Set all of the entries down again precisely as they are written.
----------
/-- Settles O6: each command on the module runs at once when its turn has come, and RING_SETUP also from the mailbox. -/
theorem deviceCommandsTakeEffect : Obligations.DeviceCommandsTakeEffect := by
  unfold Obligations.DeviceCommandsTakeEffect
  refine ⟨fun s src b turn len => ⟨fun bad => ?_, fun bad => ?_, fun bad => ?_, ?info, ?module, ?die, ?flash, ?ring, ?takeover, ?takeoverReserved, ?policy⟩,
    ?mailbox⟩
  · exact (exec_of_turn turn len 0x01 rfl rfl (.inl (by decide))).trans (congrArg Host.Outcome.next (if_pos (by simp [bad])))
  · exact (exec_of_turn turn len 0x02 rfl rfl (.inl (by decide))).trans (congrArg Host.Outcome.next (if_pos (by simp [bad])))
  · exact (exec_of_turn turn len 0x80 rfl rfl (.inl (by decide))).trans (congrArg Host.Outcome.next (if_pos (by simp [bad])))
  case info =>
    intro formed
    exact (exec_of_turn turn len 0x01 rfl rfl (.inl (by decide))).trans (congrArg Host.Outcome.next (if_neg (by simp [formed])))
  case module =>
    intro formed code
    refine ⟨_, exec_of_turn turn len 0x02 rfl rfl (.inl (by decide)), ?_⟩
    change (opResetScope _ b _).clk = _
    simp [opResetScope, formed, code, State.modClk]
  case die =>
    intro k formed known code present idle
    refine (exec_of_turn turn len 0x02 rfl rfl (.inl (by decide))).trans (congrArg Host.Outcome.next ?_)
    change opResetScope _ b _ = _
    have notModule : 16 + k ≠ 1 := by omega
    have aDie : 16 + k < 24 := by omega
    simp [opResetScope, formed, code, notModule, aDie, present, idle]
  case flash =>
    intro formed code idle
    refine ⟨_, exec_of_turn turn len 0x02 rfl rfl (.inl (by decide)), ?_⟩
    change (opResetScope _ b _).clk.flsRst = _ ∧ (opResetScope _ b _).flash.ready = _
    simp [opResetScope, formed, code, idle, State.modClk, State.modFlash]
  case ring =>
    intro formed setUp
    refine (exec_of_turn turn len 0x03 rfl rfl (.inl (by decide))).trans (congrArg Host.Outcome.next ?_)
    change opRingSetup _ b _ = _
    simp [opRingSetup, formed, setUp, State.refFor, State.turn_ring turn]
  case takeover =>
    intro formed adopts vector down
    refine (exec_of_turn turn (length_withBit b 19) 0x03 rfl rfl (.inl (by decide))).trans (congrArg Host.Outcome.next ?_)
    change opRingSetup _ (withBit b 19) _ = _
    have vector : ¬ 63 < fld (withBit b 19) 18 1 := by omega
    simp [opRingSetup, formed, adopts, vector, State.refFor, down]
  case takeoverReserved =>
    intro reserved
    exact (exec_of_turn turn (length_withBit b 19) 0x03 rfl rfl (.inl (by decide))).trans (congrArg Host.Outcome.next (if_pos (by simp [reserved])))
  case policy =>
    intro formed keep low high fast slow fill
    refine ⟨_, exec_of_turn turn len 0x80 rfl rfl (.inl (by decide)), ?_⟩
    change (opPowerPolicy _ b _).power = _
    have noBit (i : Nat) : bitOf 0 i = false := by simp [bitOf]
    have lo : fld b 4 4 ≠ 4294967295 := by omega
    have hi : fld b 8 4 ≠ 4294967295 := by omega
    have slew : fld b 12 4 ≠ 4294967295 := by omega
    have bounds : ¬ 4400 < fld b 4 4 ∧ ¬ 4400 < fld b 8 4 ∧ ¬ fld b 8 4 < fld b 4 4 ∧ ¬ fld b 12 4 < 100 ∧ ¬ 5000 < fld b 12 4 := by omega
    obtain ⟨loMax, hiMax, ordered, slewMin, slewMax⟩ := bounds
    simp [opPowerPolicy, formed, keep, fill, lo, hi, slew, loMax, hiMax, ordered, slewMin, slewMax, State.modPower, noBit]
  case mailbox =>
    intro s src b mailbox serve up idle len formed setUp vector form empty
    obtain ⟨-, -, alive⟩ := State.up_iff.mp up
    have vector : ¬ 63 < fld b 18 1 := by omega
    have runs : exec (.ringSetup src b) s = .next (s.mailbox src 0x03 (padTo 112 b)) :=
      congrArg Host.Outcome.next ((if_pos mailbox).trans (if_pos (by simp [serve])))
    rw [padTo_112 b len, State.mailbox_runs up idle (by simp [opcodeOk, mailboxOk]) rfl rfl len] at runs
    refine ⟨_, runs, ?_⟩
    change (State.port (opRingSetup _ b _) src.port).ring = _ ∧ (State.port (opRingSetup _ b _) src.port).mbDone = _ ∧
      (State.port (opRingSetup _ b _) src.port).mbBusy = _ ∧ (State.port (opRingSetup _ b _) src.port).taken = _
    simp [opRingSetup, formed, setUp, vector, mailbox, form, State.installRing, State.finish_of_mailbox, alive, empty, State.flushHeld]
----------
[RESULT OF THE EXERCISE]
/-- Settles O6: each command on the module runs at once when its turn has come, and RING_SETUP also from the mailbox. -/
theorem deviceCommandsTakeEffect : Obligations.DeviceCommandsTakeEffect := by
  unfold Obligations.DeviceCommandsTakeEffect
  refine ⟨fun s src b turn len => ⟨fun bad => ?_, fun bad => ?_, fun bad => ?_, ?info, ?module, ?die, ?flash, ?ring, ?takeover, ?takeoverReserved, ?policy⟩,
    ?mailbox⟩
  · exact (exec_of_turn turn len 0x01 rfl rfl (.inl (by decide))).trans (congrArg Host.Outcome.next (if_pos (by simp [bad])))
  · exact (exec_of_turn turn len 0x02 rfl rfl (.inl (by decide))).trans (congrArg Host.Outcome.next (if_pos (by simp [bad])))
  · exact (exec_of_turn turn len 0x80 rfl rfl (.inl (by decide))).trans (congrArg Host.Outcome.next (if_pos (by simp [bad])))
  case info =>
    intro formed
    exact (exec_of_turn turn len 0x01 rfl rfl (.inl (by decide))).trans (congrArg Host.Outcome.next (if_neg (by simp [formed])))
  case module =>
    intro formed code
    refine ⟨_, exec_of_turn turn len 0x02 rfl rfl (.inl (by decide)), ?_⟩
    change (opResetScope _ b _).clk = _
    simp [opResetScope, formed, code, State.modClk]
  case die =>
    intro k formed known code present idle
    refine (exec_of_turn turn len 0x02 rfl rfl (.inl (by decide))).trans (congrArg Host.Outcome.next ?_)
    change opResetScope _ b _ = _
    have notModule : 16 + k ≠ 1 := by omega
    have aDie : 16 + k < 24 := by omega
    simp [opResetScope, formed, code, notModule, aDie, present, idle]
  case flash =>
    intro formed code idle
    refine ⟨_, exec_of_turn turn len 0x02 rfl rfl (.inl (by decide)), ?_⟩
    change (opResetScope _ b _).clk.flsRst = _ ∧ (opResetScope _ b _).flash.ready = _
    simp [opResetScope, formed, code, idle, State.modClk, State.modFlash]
  case ring =>
    intro formed setUp
    refine (exec_of_turn turn len 0x03 rfl rfl (.inl (by decide))).trans (congrArg Host.Outcome.next ?_)
    change opRingSetup _ b _ = _
    simp [opRingSetup, formed, setUp, State.refFor, State.turn_ring turn]
  case takeover =>
    intro formed adopts vector down
    refine (exec_of_turn turn (length_withBit b 19) 0x03 rfl rfl (.inl (by decide))).trans (congrArg Host.Outcome.next ?_)
    change opRingSetup _ (withBit b 19) _ = _
    have vector : ¬ 63 < fld (withBit b 19) 18 1 := by omega
    simp [opRingSetup, formed, adopts, vector, State.refFor, down]
  case takeoverReserved =>
    intro reserved
    exact (exec_of_turn turn (length_withBit b 19) 0x03 rfl rfl (.inl (by decide))).trans (congrArg Host.Outcome.next (if_pos (by simp [reserved])))
  case policy =>
    intro formed keep low high fast slow fill
    refine ⟨_, exec_of_turn turn len 0x80 rfl rfl (.inl (by decide)), ?_⟩
    change (opPowerPolicy _ b _).power = _
    have noBit (i : Nat) : bitOf 0 i = false := by simp [bitOf]
    have lo : fld b 4 4 ≠ 4294967295 := by omega
    have hi : fld b 8 4 ≠ 4294967295 := by omega
    have slew : fld b 12 4 ≠ 4294967295 := by omega
    have bounds : ¬ 4400 < fld b 4 4 ∧ ¬ 4400 < fld b 8 4 ∧ ¬ fld b 8 4 < fld b 4 4 ∧ ¬ fld b 12 4 < 100 ∧ ¬ 5000 < fld b 12 4 := by omega
    obtain ⟨loMax, hiMax, ordered, slewMin, slewMax⟩ := bounds
    simp [opPowerPolicy, formed, keep, fill, lo, hi, slew, loMax, hiMax, ordered, slewMin, slewMax, State.modPower, noBit]
  case mailbox =>
    intro s src b mailbox serve up idle len formed setUp vector form empty
    obtain ⟨-, -, alive⟩ := State.up_iff.mp up
    have vector : ¬ 63 < fld b 18 1 := by omega
    have runs : exec (.ringSetup src b) s = .next (s.mailbox src 0x03 (padTo 112 b)) :=
      congrArg Host.Outcome.next ((if_pos mailbox).trans (if_pos (by simp [serve])))
    rw [padTo_112 b len, State.mailbox_runs up idle (by simp [opcodeOk, mailboxOk]) rfl rfl len] at runs
    refine ⟨_, runs, ?_⟩
    change (State.port (opRingSetup _ b _) src.port).ring = _ ∧ (State.port (opRingSetup _ b _) src.port).mbDone = _ ∧
      (State.port (opRingSetup _ b _) src.port).mbBusy = _ ∧ (State.port (opRingSetup _ b _) src.port).taken = _
    simp [opRingSetup, formed, setUp, vector, mailbox, form, State.installRing, State.finish_of_mailbox, alive, empty, State.flushHeld]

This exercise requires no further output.